-- Data for this exercise --
/-- What the clauses of IslandMailbox assume can be met. -/
theorem wit_IslandMailbox :
    (bitN (0x800000000 : Word).toNat 35 = true ∧ w343.flag (pSafe 1) SAFE_MB_CMD.busy = false) ∧
    (bitN (0x800000000 : Word).toNat 35 = true ∧ w344.flag (pSafe 1) SAFE_MB_CMD.busy = true) ∧
    (255 < 256 ∧ 255 < 256) ∧
    (w345.isl.mb = some (1, 0) ∧ w345.islState ≠ 4) ∧
    (w346.isl.mb = some (10, 0) ∧ w346.islState = 4 ∧ ((10 = 0 ∨ 10 ≤ 10))) ∧
    (w347.isl.mb = none) ∧
    (w348.isl.mb = some (1, 15) ∧ w348.isl.mbTaken = true ∧ w348.islState = 4 ∧ 12 ≤ 15 ∧ 15 < 16) ∧
    (w349.isl.mb = some (1, 11) ∧ w349.isl.mbTaken = true ∧ w349.islState = 4 ∧ 11 < 12 ∧ w349.pstate 11 = 2) ∧
    (w350.isl.mb = some (1, 11) ∧ w350.isl.mbTaken = true ∧ w350.islState = 4 ∧ 11 < 12 ∧ w350.pstate 11 ≠ 2 ∧
      w350.flag (pSafe 2) (SAFE_PORT.ackreq 11) = true) ∧
    (w351.isl.mb = some (1, 11) ∧ w351.isl.mbTaken = true ∧ w351.islState = 4 ∧ 11 < 12 ∧ w351.pstate 11 = 0 ∧
      w351.flag (pSafe 2) (SAFE_PORT.ackreq 11) = false ∧ ((∃ c ∈ w351.causesOf 11, c.1 ≠ 10))) ∧
    (w352.isl.mb = some (1, 11) ∧ w352.isl.mbTaken = true ∧ w352.islState = 4 ∧ 11 < 12 ∧ w352.pstate 11 = 0 ∧
      w352.flag (pSafe 2) (SAFE_PORT.ackreq 11) = false ∧ ((∀ c ∈ w352.causesOf 11, c.1 = 10)) ∧ w352.isl.img.si = [] ∧ 95 ∈ w352.monitoredOf 11 ∧
      w352.setOld 95 = true) ∧
    (w353.isl.mb = some (1, 11) ∧ w353.isl.mbTaken = true ∧ w353.islState = 4 ∧ 11 < 12 ∧ w353.pstate 11 = 0 ∧
      w353.flag (pSafe 2) (SAFE_PORT.ackreq 11) = false ∧ w353.causesOf 11 = [] ∧ w353.causedNow 11 = false ∧ w353.isl.img.si = [] ∧
      w353.monitoredOf 11 = [] ∧ w353.holdOverdue 11 = true) ∧
    (w354.isl.mb = some (1, 11) ∧ w354.isl.mbTaken = true ∧ w354.islState = 4 ∧ 11 < 12 ∧ w354.pstate 11 = 0 ∧
      w354.flag (pSafe 2) (SAFE_PORT.ackreq 11) = false ∧ w354.causesOf 11 = [] ∧ w354.causedNow 11 = false ∧ w354.isl.img.si = [] ∧
      w354.monitoredOf 11 = [] ∧ w354.holdOverdue 11 = false) ∧
    (w355.isl.mb = some (2, 11 + 16 * b2n false) ∧ w355.cycleDue = true ∧ w355.islState = 4 ∧ 11 < 12) ∧
    (w356.isl.mb = some (3, 95) ∧ w356.cycleDue = true ∧ w356.islState = 4 ∧ 95 < 96 ∧ w356.bstate 95 = 0 ∧ w356.pstate (95 / 8) = 2) ∧
    (w357.isl.mb = some (3, 95) ∧ w357.cycleDue = true ∧ w357.islState = 4 ∧ 95 < 96 ∧ w357.bstate 95 ≠ 5 ∧
      ((w357.bstate 95 ≠ 0 ∨ w357.pstate (95 / 8) ≠ 2))) ∧
    (w358.isl.mb = some (3, 95) ∧ w358.cycleDue = true ∧ w358.islState = 4 ∧ 95 < 96 ∧ w358.bstate 95 = 5) ∧
    (w359.isl.mb = some (4, 95) ∧ w359.cycleDue = true ∧ w359.islState = 4 ∧ 95 < 96) ∧
    (w360.isl.mb = some (5, 95) ∧ w360.cycleDue = true ∧ w360.islState = 4 ∧ 95 < 96 ∧ w360.pstate (95 / 8) = 1) ∧
    (w361.isl.mb = some (5, 95) ∧ w361.cycleDue = true ∧ w361.islState = 4 ∧ 95 < 96 ∧ w361.pstate (95 / 8) ≠ 1 ∧ (w361.ic 95).env = some 511 ∧
      w361.now < 511 + 10 * edgesMs) ∧
    (w362.isl.mb = some (5, 95) ∧ w362.cycleDue = true ∧ w362.islState = 4 ∧ 95 < 96 ∧ w362.pstate (95 / 8) ≠ 1 ∧
      ((∀ t, (w362.ic 95).env = some t → t + 10 * edgesMs ≤ w362.now)) ∧ (w362.takeSet 95).setComplies 95 = true) ∧
    (w363.isl.mb = some (6, 95) ∧ w363.cycleDue = true ∧ w363.islState = 4 ∧ 95 < 96 ∧
      ((w363.bstate 95 ≠ 0 ∨ w363.pstate (95 / 8) ≠ 2 ∨ (w363.chCfg 95).vstand < w363.absV 95))) ∧
    (w364.isl.mb = some (6, 95) ∧ w364.cycleDue = true ∧ w364.islState = 4 ∧ 95 < 96 ∧ w364.bstate 95 = 0 ∧ w364.pstate (95 / 8) = 2 ∧
      w364.absV 95 ≤ (w364.chCfg 95).vstand ∧ (w364.ic 95).set = none) ∧
    (w365.isl.mb = some (6, 95) ∧ w365.cycleDue = true ∧ w365.islState = 4 ∧ 95 < 96 ∧ w365.bstate 95 = 0 ∧ w365.pstate (95 / 8) = 2 ∧
      w365.absV 95 ≤ (w365.chCfg 95).vstand ∧ (w365.ic 95).set = some ({} : LatchSet)) ∧
    (w366.isl.mb = some (7, 95) ∧ w366.cycleDue = true ∧ w366.islState = 4 ∧ 95 < 96 ∧ w366.get (pSafe 3) (SAFE_CH.hres 95) ≠ 3) ∧
    (w367.isl.mb = some (7, 95) ∧ w367.cycleDue = true ∧ w367.islState = 4 ∧ 95 < 96 ∧ w367.get (pSafe 3) (SAFE_CH.hres 95) = 3 ∧
      (w367.ic 95).testStart + (w367.chCfg 95).tminMs * edgesMs ≤ w367.now) ∧
    (w368.isl.mb = some (8, 11) ∧ w368.cycleDue = true ∧ w368.islState = 4 ∧ 11 < 12 ∧ (w368.portCfg 11).softAck = false) ∧
    (w369.isl.mb = some (8, 11) ∧ w369.cycleDue = true ∧ w369.islState = 4 ∧ 11 < 12 ∧ (w369.portCfg 11).softAck = true) ∧
    (w370.get (pSafe 2) SAFE_SIF.f = 0 ∧ ((∀ p ∈ ([] : List Nat), p < 12 ∧ w370.causesOf p = []))) ∧
    (11 < 12 ∧ w371.islState ≠ 4 ∧ w371.flag (pSafe 2) (SAFE_PORT.ackreq 11) = true) ∧
    (w370.get (pSafe 2) SAFE_SIF.f = 0 ∧ w370.causesOf 11 ≠ []) ∧
    (w372.isl.mb = some (9, 11 + 16 * 3) ∧ w372.cycleDue = true ∧ w372.islState = 4 ∧ 11 < 12 ∧ 3 < 4) ∧
    (11 < 12 ∧
      max (max ((State.reset).inputSet 11) ((State.reset).get (pSafe 2) (SAFE_PORT.lreq 11))) ((State.reset).ip 11).mreq = (State.reset).get (pSafe 2) (SAFE_PORT.lset 11)) ∧
    (11 < 12 ∧ ((State.reset).ip 11).mreq < 4) ∧
    (w373.isl.mb = some (1, 15) ∧ w373.islState = 4 ∧ 15 < 16) ∧
    (w374.isl.mb = some (2, 0) ∧ w374.cycleDue = false ∧ 2 ≠ 1) ∧
    (w375.isl.mb = some (1, 11) ∧ w375.isl.mbTaken = true ∧ w375.islState = 4 ∧ 11 < 12 ∧ w375.pstate 11 = 0 ∧
      w375.flag (pSafe 2) (SAFE_PORT.ackreq 11) = false ∧ w375.monitoredOf 11 = [] ∧ w375.causedNow 11 = true) ∧
    (w351.isl.mb = some (1, 11) ∧ w351.isl.mbTaken = true ∧ w351.islState = 4 ∧ 11 < 12 ∧ w351.pstate 11 = 0 ∧
      w351.flag (pSafe 2) (SAFE_PORT.ackreq 11) = false ∧ w351.causesOf 11 ≠ [] ∧ w351.monitoredOf 11 = []) := by
  refine ⟨?_, ?_, ?_, ?_, ?_, ?_, ?_, ?_, ?_, ?_, ?_, ?_, ?_, ?_, ?_, ?_, ?_, ?_, ?_, ?_, ?_, ?_, ?_, ?_, ?_, ?_, ?_, ?_, ?_, ?_, ?_, ?_, ?_, ?_, ?_, ?_, ?_, ?_⟩ <;> decide +kernel

/-- What the clauses of SafetyInputsAndBrakes assume can be met. -/
theorem wit_SafetyInputsAndBrakes :
    (w376.isl.siAt = some 511 ∧ w376.now < 511 + 10 * edgesUs) ∧
    (((∀ t, (State.reset).isl.siAt = some t → t + 10 * edgesUs ≤ (State.reset).now))) ∧
    ((w377.siCfg 31).tpGroup = some 7 ∧ w377.now < Tab.rd w377.isl.mask 7) ∧
    (31 < 32 ∧ (w378.siCfg 31).tpGroup = none ∧ bitN (2 ^ 31) 31 ≠ (Tab.rd w378.isl.si 31 : IslIn).level ∧ 0 < (w378.siCfg 31).filterUs) ∧
    (31 < 32 ∧ (w379.siCfg 31).tpGroup = none ∧ bitN (2 ^ 31) 31 = (Tab.rd w379.isl.si 31 : IslIn).level ∧
      (w379.siCfg 31).filterUs ≤ 10 * (Tab.rd w379.isl.si 31 : IslIn).run) ∧
    ((State.reset).tpDue 8 = false) ∧
    (w380.flag (pSafe 0) SAFE_STAT.hwsafe = true) ∧
    (w381.tpDue 0 = true ∧ ((∀ i < 32, (w381.siCfg i).tpGroup = some 0 → bitN 0 i = false)) ∧
      ((∀ i < 32, ∀ g, (w381.siCfg i).tpGroup = some g → g ≠ 0 → bitN 0 i = true ∨ bitN (w381.get (pSafe 2) SAFE_SI.raw) i = false))) ∧
    (w382.tpDue 0 = true ∧ 31 < 32 ∧ (w382.siCfg 31).tpGroup = some 0 ∧ bitN (2 ^ 31) 31 = true) ∧
    (w381.tpDue 0 = true) ∧
    (((((State.reset).siCfg 1).pair = none ∨ (Tab.rd (State.reset).isl.si 1 : IslIn).differ = none ∨ 32 ≤ 1))) ∧
    ((w383.siCfg 30).pair = some 31 ∧ (Tab.rd w383.isl.si 30 : IslIn).differ = some 0 ∧ w383.now ≤ 0 + (w383.siCfg 30).tdiscMs * edgesMs) ∧
    (30 < 32 ∧ 31 < 32 ∧ (w384.siCfg 30).pair = some 31 ∧ (Tab.rd w384.isl.si 30 : IslIn).differ = some 0 ∧
      0 + (w384.siCfg 30).tdiscMs * edgesMs < w384.now) ∧
    ((State.reset).soDue 4 = false) ∧
    (w385.soDue 0 = true) ∧
    (w385.soDue 0 = true) ∧
    (w386.isl.erstUsed = true) ∧
    (w387.isl.erstUsed = false ∧ 200 ≤ 2000 ∧ 2000 ≤ 2000) ∧
    (w387.isl.erstUsed = false ∧ ((1 < 200 ∨ 2000 < 1))) ∧
    (({} : ConnCfg).conn < 65536 ∧ 65535 < 65536 ∧ ([] : List Nat).length ≤ 1520) ∧
    ((State.reset).isl.img.rx = []) ∧
    (w388.isl.img.rx = [(31, ({} : ConnCfg))]) ∧
    (safetyParse ({} : ConnCfg) ([] : List Nat) = none) ∧
    (5 < 64 ∧ safetyParse connC (safetyMessage connC 5 [1, 2]) = some (5, [1, 2]) ∧
      (Tab.rd connS.isl.conn 5 : IslConn).num = some ((5 + 65535) % 65536) ∧ 5 < 65536 ∧ 1 ≤ (Tab.rd connS.isl.conn 5 : IslConn).goods ∧
      connS.now ≤ (Tab.rd connS.isl.conn 5 : IslConn).at_ + connC.wdMs * edgesMs ∧ connS.isl.img.scanners = []) ∧
    (5 < 64 ∧ safetyParse connC (safetyMessage connC 5 [1, 2]) = some (5, [1, 2]) ∧
      (Tab.rd connS1.isl.conn 5 : IslConn).num = some ((5 + 65535) % 65536) ∧ 5 < 65536 ∧ (Tab.rd connS1.isl.conn 5 : IslConn).goods = 0 ∧
      connS1.isl.img.scanners = []) ∧
    (5 < 64 ∧ safetyParse connC (safetyMessage connC 6 [1, 2]) = some (6, [1, 2]) ∧ (∃ x, (Tab.rd connS.isl.conn 5 : IslConn).num = some x ∧
      6 ≠ (x + 1) % 65536) ∧ connS.connOk 5 = true) ∧
    ((State.reset).connOk 1 = false) ∧
    (31 < 64 ∧ w389.connOk 31 = true) ∧
    (((∀ e ∈ (State.reset).isl.img.rx, e.1 ≠ 1) ∨ (State.reset).connOk 1 = false)) ∧
    (w390.isl.img.rx.find? (fun e => e.1 == 31) = some (31, ({} : ConnCfg)) ∧ w390.connOk 31 = true) ∧
    (((∀ e ∈ (State.reset).isl.img.tx, e.1 ≠ 1) ∨ 1520 < ([] : List Nat).length ∨ (Tab.get (fun _ => none) (State.reset).isl.txCyc 1 : Option Nat) = some (State.reset).sendCycle)) ∧
    (w391.isl.img.tx.find? (fun e => e.1 == 31) = some (31, ({} : ConnCfg)) ∧ ([] : List Nat).length ≤ 1520 ∧
      (Tab.get (fun _ => none) w391.isl.txCyc 31 : Option Nat) ≠ some w391.sendCycle) ∧
    (w392.bstate 95 = 5) ∧
    (95 < 96 ∧ w393.bstate 95 ≠ 5) ∧
    (((96 ≤ 95 ∨ (State.reset).bstate 95 ≠ 1 ∨ (State.reset).now < ((State.reset).ic 95).pullAt + ((State.reset).chCfg 95).tpullMs * edgesMs))) ∧
    (95 < 96 ∧ w394.bstate 95 = 1 ∧ (w394.ic 95).pullAt + (w394.chCfg 95).tpullMs * edgesMs ≤ w394.now) ∧
    (((((State.reset).ic 95).sbc = none ∨ 96 ≤ 95 ∨ ∃ t, ((State.reset).ic 95).sbc = some t ∧ (State.reset).now < t))) ∧
    (95 < 96 ∧ (w395.ic 95).sbc = some 511 ∧ 511 ≤ w395.now) ∧
    (((96 ≤ 95 ∨ (State.reset).bstate 95 ≠ 2 ∨ (State.reset).now < ((State.reset).ic 95).testAt + ((State.reset).chCfg 95).tbtMs * edgesMs))) ∧
    (95 < 96 ∧ w396.bstate 95 = 2 ∧ (w396.ic 95).testAt + (w396.chCfg 95).tbtMs * edgesMs ≤ w396.now) ∧
    (((96 ≤ 95 ∨ (State.reset).get (pSafe 3) (SAFE_CH.hres 95) ≠ 3 ∨ (State.reset).now < ((State.reset).ic 95).testStart + 10000 * edgesMs))) ∧
    (95 < 96 ∧ w397.get (pSafe 3) (SAFE_CH.hres 95) = 3 ∧ (w397.ic 95).testStart + 10000 * edgesMs ≤ w397.now ∧ w397.bstate 95 ≠ 5) ∧
    (((96 ≤ 95 ∨ ((State.reset).chCfg 95).brake = false ∨ (State.reset).now < ((State.reset).ic 95).passAt + ((State.reset).chCfg 95).testH * edgesHour))) ∧
    (95 < 96 ∧ (w398.chCfg 95).brake = true ∧ (w398.ic 95).passAt + (w398.chCfg 95).testH * edgesHour ≤ w398.now) ∧
    (((96 ≤ 95 ∨ inRange ((State.reset).bstate 95) 1 2 = false))) ∧
    (95 < 96 ∧ inRange (w399.bstate 95) 1 2 = true) := by
  refine ⟨?_, ?_, ?_, ?_, ?_, ?_, ?_, ?_, ?_, ?_, ?_, ?_, ?_, ?_, ?_, ?_, ?_, ?_, ?_, ?_, ?_, ?_, ?_, ?_, ?_, ?_, ?_, ?_, ?_, ?_, ?_, ?_, ?_, ?_, ?_, ?_, ?_, ?_, ?_, ?_, ?_, ?_, ?_, ?_, ?_, ?_⟩
  · decide +kernel
  · decide +kernel
  · decide +kernel
  · decide +kernel
  · decide +kernel
  · decide +kernel
  · decide +kernel
  · decide +kernel
  · decide +kernel
  · decide +kernel
  · decide +kernel
  · decide +kernel
  · decide +kernel
  · decide +kernel
  · decide +kernel
  · decide +kernel
  · decide +kernel
  · decide +kernel
  · decide +kernel
  · decide +kernel
  · decide +kernel
  · decide +kernel
  · decide +kernel
  · decide +kernel
  · decide +kernel
  · exact ⟨by decide, by decide +kernel, ⟨4, by decide +kernel, by decide⟩, by decide +kernel⟩
  · decide +kernel
  · decide +kernel
  · decide +kernel
  · decide +kernel
  · decide +kernel
  · decide +kernel
  · decide +kernel
  · decide +kernel
  · decide +kernel
  · decide +kernel
  · decide +kernel
  · decide +kernel
  · decide +kernel
  · decide +kernel
  · decide +kernel
  · decide +kernel
  · decide +kernel
  · decide +kernel
  · decide +kernel
  · decide +kernel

-- To do --
Whenever a line in the material above holds the string "softAck", copy that line in full.

-- Exercise solution --
    (w368.isl.mb = some (8, 11) ∧ w368.cycleDue = true ∧ w368.islState = 4 ∧ 11 < 12 ∧ (w368.portCfg 11).softAck = false) ∧
    (w369.isl.mb = some (8, 11) ∧ w369.cycleDue = true ∧ w369.islState = 4 ∧ 11 < 12 ∧ (w369.portCfg 11).softAck = true) ∧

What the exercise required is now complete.